Samples of 40 μl were analyzed in a Shimadzu HPLC system (LC-10AT pump, CTO-10A column oven, SCL-10A VP system controller, Shimadzu, Kyoto, Japan) consisting of a UV–VIS detector (SPD-10A) set at 229 nm and a prontosil ODS2 column (250 × 4 μm, 5 μm, Bischoff, Germany). The mobile phase consisted of ultrapure water (A) and acetonitrile (Tedia, USA) (B). The mobile phase was in the following gradient: H2O (2 min), a linear gradient of 0-20% acetonitrile (32 min), 20% acetonitrile (6 min), followed by 100% acetonitrile and 0% acetonitrile prior to the injection of the next sample.
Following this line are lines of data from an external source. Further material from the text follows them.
-- ==== Sys2Proof/Machine/Update.lean ====
section
/-! DEFINITION. The update engine (10_training_state_update.md): lane-form sums, shard entries, update rules, UNORM, URULE,
and the sweep with its cursor record, journal, replay and digests. -/

namespace Sys2Proof.Machine

/-! ## The lane form (R321) -/

/-- The 32-bit words of a byte string. -/
def words4 : List Byte → List Nat
  | a :: b :: c :: d :: r => ofLe [a, b, c, d] :: words4 r
  | _ => []

/-- FP32 patterns of BF16 bytes, widened exactly. -/
def wordsBf : List Byte → List Nat
  | a :: b :: r => ofLe [a, b] * 0x10000 :: wordsBf r
  | _ => []

/-- Add one row of terms to the lanes, lane by lane. -/
def laneRow : List (Nat × Nat) → List Nat → List (Nat × Nat)
  | p :: ps, x :: xs => pairAdd p x :: laneRow ps xs
  | ps, _ => ps

/-- Take the terms 128 at a time. -/
def laneRows : Nat → List (Nat × Nat) → List Nat → List (Nat × Nat)
  | 0, ps, _ => ps
  | fuel + 1, ps, xs => if xs.isEmpty then ps else laneRows fuel (laneRow ps (xs.take 128)) (xs.drop 128)

/-- Combine pairs in order; the pair of no terms is (+0, +0). -/
def pairSum : List (Nat × Nat) → Nat × Nat
  | [] => (0, 0)
  | p :: r => r.foldl pairCombine p

/-- The lane-form sum of a sequence of terms. -/
def laneSum (xs : List Nat) : Nat × Nat :=
  pairSum (laneRows (xs.length / 128 + 1) ((xs.take 128).map (fun x => (x, 0))) (xs.drop 128))

/-- The lane-form pair of fl(x × x). -/
def squarePair (xs : List Nat) : Nat × Nat := laneSum (xs.map (fun x => f32mul x x))

def pairBytes8 (p : Nat × Nat) : List Byte := toLe 4 p.1 ++ toLe 4 p.2

/-- The combination of pairs taken one after the other. -/
def pairThen (acc : Option (Nat × Nat)) (p : Nat × Nat) : Option (Nat × Nat) :=
  match acc with
  | none => some p
  | some a => some (pairCombine a p)

/-! ## Shard entries (R315–R317, R328) -/

/-- Arrays of a shard: 0 MASTER, 1 M1, 2 M2, 3 EMA, 4 WORK, 5 GRAD. -/
def enBase (e : List Byte) (a : Nat) : Nat := leAt e (8 * a) 8
def enNparam (e : List Byte) : Nat := leAt e 0x30 4
def enNtIdx (e : List Byte) : Nat := leAt e 0x34 4
def enGroup (e : List Byte) : Nat := leAt e 0x38 1
def enRule (e : List Byte) : Nat := leAt e 0x39 1
def enGtype (e : List Byte) : Nat := leAt e 0x3A 1
def enFlags (e : List Byte) : Nat := leAt e 0x3B 1
def enState (e : List Byte) : Nat := leAt e 0x3C 1
def enStepDone (e : List Byte) : Nat := leAt e 0x40 8

def chunkOf (nparam c : Nat) : Nat := min nparam (16384 * (c + 1)) - 16384 * c
def chunksOf (nparam : Nat) : Nat := (nparam + 16383) / 16384

/-- The program of an ember rule's slot; empty where the slot is. -/
def State.ruleProg (s : State) (rule : Nat) : List Byte := mget [] s.upd.rules (rule - 0x10)

def isEmberRule (rule : Nat) : Bool := decide (0x10 ≤ rule ∧ rule ≤ 0x17)

/-- Whether a rule reads the first moment, and whether it writes it. -/
def State.readsM1 (s : State) (rule : Nat) : Bool := decide (rule ≤ 2) || (isEmberRule rule && decide (2 ≤ emNin (s.ruleProg rule)))
def State.writesM1 (s : State) (rule : Nat) : Bool := decide (rule ≤ 2) || (isEmberRule rule && emNout (s.ruleProg rule) == 2)

/-- Bytes per element of an array of an entry; 0 where its rule and SFLAGS do not use it. -/
def State.arrSize (s : State) (e : List Byte) (a : Nat) : Nat :=
  match a with
  | 0 => 4
  | 1 => if s.readsM1 (enRule e) then 4 else 0
  | 2 => if enRule e = 0 then 4 else 0
  | 3 => if bit (enFlags e) 0 then 0 else 4
  | 4 => if bit (enFlags e) 1 then 0 else 2
  | _ => if enGtype e % 16 = 0 then 2 else 4

/-- Arrays that the sweep writes, in the order of R340. -/
def State.written (s : State) (e : List Byte) : List Nat :=
  [0, 1, 2, 3, 4].filter (fun a => s.arrSize e a != 0 && (a != 1 || s.writesM1 (enRule e)))

def State.updTable (s : State) (off : Nat) : Nat := s.fld off 51 12 * 4096
def State.shardCount (s : State) : Nat := s.fld Reg.UPD_SHARD_CNT 12 0
def State.shardAddr (s : State) (k : Nat) : Nat := s.updTable Reg.UPD_SHARD_TBL + 128 * k

/-- The ranges of an entry's arrays. An empty rule slot settles nothing about M1. -/
def State.arrRanges (s : State) (e : List Byte) : List (Nat × Nat) :=
  (List.range 6).filterMap (fun a =>
    let z := if a = 1 ∧ isEmberRule (enRule e) ∧ s.ruleProg (enRule e) = [] then 4 else s.arrSize e a
    if z = 0 ∨ enBase e a = 0 then none else some (enBase e a, enBase e a + enNparam e * z))

def apart (x y : Nat × Nat) : Bool := decide (x.2 ≤ y.1 ∨ y.2 ≤ x.1)

/-- No two ranges of a list overlap, and none overlaps one of another list. -/
def allApart : List (Nat × Nat) → List (Nat × Nat) → Bool
  | [], _ => true
  | x :: r, o => (r.all (apart x)) && (o.all (apart x)) && allApart r o

/-- The entries of the other shards of the table, as they stand in memory. -/
def State.otherRanges (s : State) (k : Nat) : List (Nat × Nat) :=
  ((List.range s.shardCount).filter (· != k)).flatMap (fun j => s.arrRanges (s.mem.bytes (s.shardAddr j) 128))

/-- Whether an entry is valid (R317). A STATE that is neither CLEAN nor TORN is none of R316's. -/
def State.validEntry (s : State) (k : Nat) (e : List Byte) : Bool :=
  let n := enNparam e
  let r := enRule e
  let open1 := isEmberRule r && s.ruleProg r == []
  decide (n % 64 = 0 ∧ 64 ≤ n ∧ n ≤ 2 ^ 30) && (decide (r ≤ 2) || isEmberRule r) && (enGtype e == 0 || enGtype e == 2)
    && decide (enFlags e < 4) && decide (enState e ≤ 1) && leAt e 0x3D 3 == 0 && allZero (slice e 0x48 56)
    && (List.range 6).all (fun a => (a == 1 && open1) || (decide (enBase e a ≠ 0) == decide (s.arrSize e a ≠ 0)))
    && (s.arrRanges e).all (fun x => x.1 % 4096 == 0 && decide (x.2 ≤ stackedEnd))
    && decide (s.updTable Reg.UPD_NORM_TBL + 8 * (enNtIdx e + chunksOf n) ≤ stackedEnd)
    && allApart (s.arrRanges e) (s.otherRanges k)

/-- The lowest address in a page that is not OPEN, among ranges that would be written (R332, R345). -/
def State.lowestSealed (s : State) (rs : List (Nat × Nat)) : Option Nat :=
  let hits := rs.flatMap (fun r =>
    ((upTo (r.1 / 0x200000) ((r.2 - 1) / 0x200000)).filter (fun p => mget 0 s.seals p != 0)).map (fun p => max r.1 (p * 0x200000)))
  match hits with
  | [] => none
  | x :: r => some (r.foldl min x)

/-! ## Checks (R324, R344, R345) -/

def stUpdShape : Nat := 0x70
def stShardEntry : Nat := 0x71
def stShardTorn : Nat := 0x72
def stNoVerdict : Nat := 0x73
def stRuleFormat : Nat := 0x74
def stRuleEmpty : Nat := 0x75
def stCursor : Nat := 0x76
def stUpdSealed : Nat := 0x77
def stSnapNotSealed : Nat := 0x78
def stUpdPlace : Nat := 0x79

/-- FIRST and COUNT of a record. -/
def State.shardRange (s : State) (r : Fetched) : List Check :=
  let first := r.f 0x10 4
  let count := r.f 0x14 4
  [(0x10, decide (first < s.shardCount)), (0x14, decide (1 ≤ count) && (decide (s.shardCount ≤ first) || decide (first + count ≤ s.shardCount)))]

/-- EV_ADDR_RANGE of the update engine. -/
def State.updRange (s : State) (step a : Nat) : State := s.postStep slotUpdate step 0x0002 2 (a % 2 ^ 52)

/-- Check 3: each table's register is set and the table lies in stacked memory. -/
def State.tableFail (s : State) (step : Nat) : List (Nat × Nat) → State × Option (Nat × Nat)
  | [] => (s, none)
  | (a, n) :: r =>
    if a = 0 then (s, some (stUpdPlace, 0))
    else
      match s.rangeBad a n with
      | some b => (s.updRange step b, some (stAddrRange, b % 2 ^ 32))
      | none => if inStacked a n then s.tableFail step r else (s, some (stUpdPlace, (if a < stackedEnd then stackedEnd else a) % 2 ^ 32))

/-! ## UNORM (R324–R326) -/

/-- An FP32 pattern as a CLIP: +0, or finite and above zero. -/
def clipOk (w : Nat) : Bool := w == 0 || (!bit w 31 && !f32isNan w && !f32isInf w)

/-- UNORM over one chunk: the pair of the norm table, or with READ the pair formed from GRAD and written there. -/
def State.normChunk (s : State) (read : Bool) (e : List Byte) (c : Nat) : State × Option (Nat × Nat) × (Nat × Nat) :=
  let at_ := s.updTable Reg.UPD_NORM_TBL + 8 * (enNtIdx e + c)
  if read then
    let z := s.arrSize e 5
    let n := chunkOf (enNparam e) c
    let (s, rd) := s.readMem srcUpdate (enBase e 5 + 16384 * c * z) (n * z)
    match rd.err with
    | some x => (s, some x, (0, 0))
    | none =>
      let p := squarePair (if z = 2 then wordsBf rd.bytes else words4 rd.bytes)
      let (s, w) := s.writeMem srcUpdate at_ (pairBytes8 p)
      (s, w, p)
  else
    let (s, rd) := s.readMem srcUpdate at_ 8
    (s, rd.err, (leAt rd.bytes 0 4, leAt rd.bytes 4 4))

def State.normChunks (read : Bool) (e : List Byte) : Nat → Nat → Option (Nat × Nat) → State → State × Option (Nat × Nat) × Option (Nat × Nat)
  | 0, _, acc, s => (s, none, acc)
  | left + 1, c, acc, s =>
    match s.normChunk read e c with
    | (s, some x, _) => (s, some x, acc)
    | (s, none, p) => State.normChunks read e left (c + 1) (pairThen acc p) s

/-- UNORM over shards: the combined pair, or how the record ends. -/
def State.normShards (read : Bool) : Nat → Nat → Option (Nat × Nat) → State → State × Option (Nat × Nat) × Option (Nat × Nat)
  | 0, _, acc, s => (s, none, acc)
  | left + 1, k, acc, s =>
    let (s, rd) := s.readMem srcUpdate (s.shardAddr k) 128
    match rd.err with
    | some x => (s, some x, acc)
    | none =>
      if !s.validEntry k rd.bytes then (s, some (stShardEntry, k % 2 ^ 13), acc)
      else
        match State.normChunks read rd.bytes (chunksOf (enNparam rd.bytes)) 0 acc s with
        | (s, some x, acc) => (s, some x, acc)
        | (s, none, acc) => State.normShards read left (k + 1) acc s

/-- The clip factor (R325). -/
def clipFactor (clip norm : Nat) : Nat := if clip = 0 ∨ f32ge clip norm then 0x3F800000 else f32div clip norm

/-- The verdict, NORM and clip factor of a step (R325): 1 GO, 2 SKIP. -/
def State.setVerdict (s : State) (step norm clip : Nat) : State :=
  let skip := f32isNan norm || f32isInf norm || f32gt norm (s.fld Reg.UPD_NORM_LIMIT 31 0)
  let s := s.setReg Reg.UPD_VERDICT (BitVec.ofNat 64 step)
  let s := s.setReg Reg.UPD_NORM (BitVec.ofNat 64 (norm * 2 ^ 32 + clipFactor clip norm))
  let s := s.setFld Reg.UPD_STATUS 7 6 (if skip then 2 else 1)
  if skip then
    ((s.count Reg.UPD_CNT_SKIP 1).raise Reg.UPD_EVENT 0 Reg.UPD_EVENT_CNT0 0).postStep slotUpdate step 0x0600 1 norm
  else s

/-- UNORM's turn: a check that fails before it begins keeps the verdict; a failure after it began clears it. -/
def runUnormTurn (c : Ctx) (s : State) : State × Phase :=
  let r := c.item
  let step := r.f 8 8
  match firstFail (s.shardRange r ++ [(0x18, clipOk (r.f 0x18 4))]) with
  | some o => done s stUpdShape o
  | none =>
    match s.tableFail step [(s.updTable Reg.UPD_SHARD_TBL, 128 * s.shardCount), (s.updTable Reg.UPD_NORM_TBL, 8)] with
    | (s, some (st, d)) => done s st d
    | (s, none) =>
      match State.normShards (r.f 0x1C 1 == 1) (r.f 0x14 4) (r.f 0x10 4) none s with
      | (s, some (st, d), _) => done (s.setFld Reg.UPD_STATUS 7 6 0) st d
      | (s, none, acc) => endOk (s.setVerdict step (f32sqrt (pairFold (acc.getD (0, 0)))) (r.f 0x18 4))

/-! ## URULE (R328, R329) -/

/-- The offset of the first field that makes a program no update rule. -/
def ruleFail (p : List Byte) : Option Nat :=
  firstFail (emChecks p ++ [(1, emKind p == 2), (3, !emPacked p && (emNout p != 2 || decide (2 ≤ emNin p)))])

def endRule (s : State) (slot : Nat) (p : List Byte) : State × Phase :=
  match ruleFail p with
  | some o => done s stRuleFormat o
  | none => endOk { s with upd := { s.upd with rules := mset [] s.upd.rules slot p } }

/-- URULE's turn. -/
def runUruleTurn (c : Ctx) (s : State) : State × Phase :=
  let r := c.item
  let src := r.f 8 8
  let len := r.f 0x12 2
  match firstFail [(8, src % 32 == 0 && (if 1 ≤ r.inl then src == 0 else src != 0)),
      (0x12, decide (84 ≤ len ∧ len ≤ 336) && (r.inl == 0 || len == r.inlineData.length))] with
  | some o => done s stUpdShape o
  | none =>
    if 1 ≤ r.inl then endRule s (r.f 0x10 1) r.inlineData
    else
      match s.rangeBad src len with
      | some b => done (s.rangeErr srcUpdate b) stAddrRange (b % 2 ^ 32)
      | none =>
        let (s, rd) := s.readMem srcUpdate src len
        match rd.err with
        | some e => endMem s (some e)
        | none => endRule s (r.f 0x10 1) rd.bytes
Identification of flowering pathway in B. juncea

For vernalization and long-day treatment, B. juncea and B. rapa were grown in glass greenhouse during winter season starting 4th week of October. Under these conditions, B. rapa began flowering in March and B. juncea in April. For non-vernalization and long-day treatment, B. juncea, B. nigra and B. rapa were grown in a growth chamber under conditions of 25°C and photoperiod of 16 light: 8 dark. Semi-RT-PCR method was employed to study the flowering pathway-related gene expression, including FLC1/2/3/5, CO, COL, FT, LEAFY, SOC1, AP1. ACTIN gene from B. juncea was used as an internal control gene to evaluate relative gene expression level. Degenerate primers of flowering pathway-related genes were referred to publications [4951], NCBI Accessions JQ314107, JN699544 and cloned gene fragment. Primers of ACTIN gene was designed by NCBI Accessions HM565958. Primers used in this study are listed in Supporting Information Additional file 1: Table S6.